Collected data entries
-- ==== Sys2Proof/Laws/State.lean ====
section
/-! SUPPORT. What each update of one part of State leaves alone, one lemma per field, and a read after it. -/

namespace Sys2Proof.Machine

/-! `setPlaceAlarms` -/
@[simp] theorem setPlaceAlarms_pending (s : State) (p : Nat) (v : PlaceAlarms) : (setPlaceAlarms s p v).pending = s.pending := (rfl)
@[simp] theorem setPlaceAlarms_now (s : State) (p : Nat) (v : PlaceAlarms) : (setPlaceAlarms s p v).now = s.now := (rfl)
@[simp] theorem setPlaceAlarms_cycle (s : State) (p : Nat) (v : PlaceAlarms) : (setPlaceAlarms s p v).cycle = s.cycle := (rfl)
@[simp] theorem setPlaceAlarms_free (s : State) (p : Nat) (v : PlaceAlarms) : (setPlaceAlarms s p v).free = s.free := (rfl)
@[simp] theorem setPlaceAlarms_pwr (s : State) (p : Nat) (v : PlaceAlarms) : (setPlaceAlarms s p v).pwr = s.pwr := (rfl)
@[simp] theorem setPlaceAlarms_tap (s : State) (p : Nat) (v : PlaceAlarms) : (setPlaceAlarms s p v).tap = s.tap := (rfl)
@[simp] theorem setPlaceAlarms_guard (s : State) (p : Nat) (v : PlaceAlarms) : (setPlaceAlarms s p v).guard = s.guard := (rfl)
@[simp] theorem setPlaceAlarms_nor (s : State) (p : Nat) (v : PlaceAlarms) : (setPlaceAlarms s p v).nor = s.nor := (rfl)
@[simp] theorem setPlaceAlarms_nand (s : State) (p : Nat) (v : PlaceAlarms) : (setPlaceAlarms s p v).nand = s.nand := (rfl)
@[simp] theorem setPlaceAlarms_beat (s : State) (p : Nat) (v : PlaceAlarms) : (setPlaceAlarms s p v).beat = s.beat := (rfl)
@[simp] theorem setPlaceAlarms_ctl (s : State) (p : Nat) (v : PlaceAlarms) : (setPlaceAlarms s p v).ctl = s.ctl := (rfl)
@[simp] theorem setPlaceAlarms_ses (s : State) (p : Nat) (v : PlaceAlarms) : (setPlaceAlarms s p v).ses = s.ses := (rfl)
@[simp] theorem setPlaceAlarms_cfg (s : State) (p : Nat) (v : PlaceAlarms) : (setPlaceAlarms s p v).cfg = s.cfg := (rfl)
@[simp] theorem setPlaceAlarms_store0 (s : State) (p : Nat) (v : PlaceAlarms) : (setPlaceAlarms s p v).store0 = s.store0 := (rfl)
@[simp] theorem setPlaceAlarms_store1 (s : State) (p : Nat) (v : PlaceAlarms) : (setPlaceAlarms s p v).store1 = s.store1 := (rfl)
@[simp] theorem setPlaceAlarms_step (s : State) (p : Nat) (v : PlaceAlarms) : (setPlaceAlarms s p v).step = s.step := (rfl)
@[simp] theorem setPlaceAlarms_stage (s : State) (p : Nat) (v : PlaceAlarms) : (setPlaceAlarms s p v).stage = s.stage := (rfl)
@[simp] theorem setPlaceAlarms_mem (s : State) (p : Nat) (v : PlaceAlarms) : (setPlaceAlarms s p v).mem = s.mem := (rfl)
@[simp] theorem setPlaceAlarms_tenants (s : State) (p : Nat) (v : PlaceAlarms) : (setPlaceAlarms s p v).tenants = s.tenants := (rfl)
@[simp] theorem setPlaceAlarms_dma (s : State) (p : Nat) (v : PlaceAlarms) : (setPlaceAlarms s p v).dma = s.dma := (rfl)
@[simp] theorem setPlaceAlarms_fwHeld (s : State) (p : Nat) (v : PlaceAlarms) : (setPlaceAlarms s p v).fwHeld = s.fwHeld := (rfl)
@[simp] theorem setPlaceAlarms_ref (s : State) (p : Nat) (v : PlaceAlarms) : (setPlaceAlarms s p v).ref = s.ref := (rfl)
@[simp] theorem setPlaceAlarms_half (s : State) (p : Nat) (v : PlaceAlarms) : (setPlaceAlarms s p v).half = s.half := (rfl)
@[simp] theorem setPlaceAlarms_waiting1 (s : State) (p : Nat) (v : PlaceAlarms) : (setPlaceAlarms s p v).waiting1 = s.waiting1 := (rfl)
@[simp] theorem setPlaceAlarms_taking (s : State) (p : Nat) (v : PlaceAlarms) : (setPlaceAlarms s p v).taking = s.taking := (rfl)
@[simp] theorem setPlaceAlarms_arbs (s : State) (p : Nat) (v : PlaceAlarms) : (setPlaceAlarms s p v).arbs = s.arbs := (rfl)
@[simp] theorem setPlaceAlarms_xfers (s : State) (p : Nat) (v : PlaceAlarms) : (setPlaceAlarms s p v).xfers = s.xfers := (rfl)
@[simp] theorem setPlaceAlarms_ports (s : State) (p : Nat) (v : PlaceAlarms) : (setPlaceAlarms s p v).ports = s.ports := (rfl)
@[simp] theorem setPlaceAlarms_err (s : State) (p : Nat) (v : PlaceAlarms) : (setPlaceAlarms s p v).err = s.err := (rfl)
@[simp] theorem setPlaceAlarms_trace (s : State) (p : Nat) (v : PlaceAlarms) : (setPlaceAlarms s p v).trace = s.trace := (rfl)
@[simp] theorem setPlaceAlarms_health (s : State) (p : Nat) (v : PlaceAlarms) : (setPlaceAlarms s p v).health = s.health := (rfl)
@[simp] theorem setPlaceAlarms_secure (s : State) (p : Nat) (v : PlaceAlarms) : (setPlaceAlarms s p v).secure = s.secure := (rfl)
@[simp] theorem setPlaceAlarms_journal (s : State) (p : Nat) (v : PlaceAlarms) : (setPlaceAlarms s p v).journal = s.journal := (rfl)
@[simp] theorem setPlaceAlarms_restore (s : State) (p : Nat) (v : PlaceAlarms) : (setPlaceAlarms s p v).restore = s.restore := (rfl)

(Assignment): Please reproduce exactly the lines above, beginning with the first and ending with the line that contains "s.ctl := (rfl)", and include nothing outside that range.

(Result for this exercise):
-- ==== Sys2Proof/Laws/State.lean ====
section
/-! SUPPORT. What each update of one part of State leaves alone, one lemma per field, and a read after it. -/

namespace Sys2Proof.Machine

/-! `setPlaceAlarms` -/
@[simp] theorem setPlaceAlarms_pending (s : State) (p : Nat) (v : PlaceAlarms) : (setPlaceAlarms s p v).pending = s.pending := (rfl)
@[simp] theorem setPlaceAlarms_now (s : State) (p : Nat) (v : PlaceAlarms) : (setPlaceAlarms s p v).now = s.now := (rfl)
@[simp] theorem setPlaceAlarms_cycle (s : State) (p : Nat) (v : PlaceAlarms) : (setPlaceAlarms s p v).cycle = s.cycle := (rfl)
@[simp] theorem setPlaceAlarms_free (s : State) (p : Nat) (v : PlaceAlarms) : (setPlaceAlarms s p v).free = s.free := (rfl)
@[simp] theorem setPlaceAlarms_pwr (s : State) (p : Nat) (v : PlaceAlarms) : (setPlaceAlarms s p v).pwr = s.pwr := (rfl)
@[simp] theorem setPlaceAlarms_tap (s : State) (p : Nat) (v : PlaceAlarms) : (setPlaceAlarms s p v).tap = s.tap := (rfl)
@[simp] theorem setPlaceAlarms_guard (s : State) (p : Nat) (v : PlaceAlarms) : (setPlaceAlarms s p v).guard = s.guard := (rfl)
@[simp] theorem setPlaceAlarms_nor (s : State) (p : Nat) (v : PlaceAlarms) : (setPlaceAlarms s p v).nor = s.nor := (rfl)
@[simp] theorem setPlaceAlarms_nand (s : State) (p : Nat) (v : PlaceAlarms) : (setPlaceAlarms s p v).nand = s.nand := (rfl)
@[simp] theorem setPlaceAlarms_beat (s : State) (p : Nat) (v : PlaceAlarms) : (setPlaceAlarms s p v).beat = s.beat := (rfl)
@[simp] theorem setPlaceAlarms_ctl (s : State) (p : Nat) (v : PlaceAlarms) : (setPlaceAlarms s p v).ctl = s.ctl := (rfl)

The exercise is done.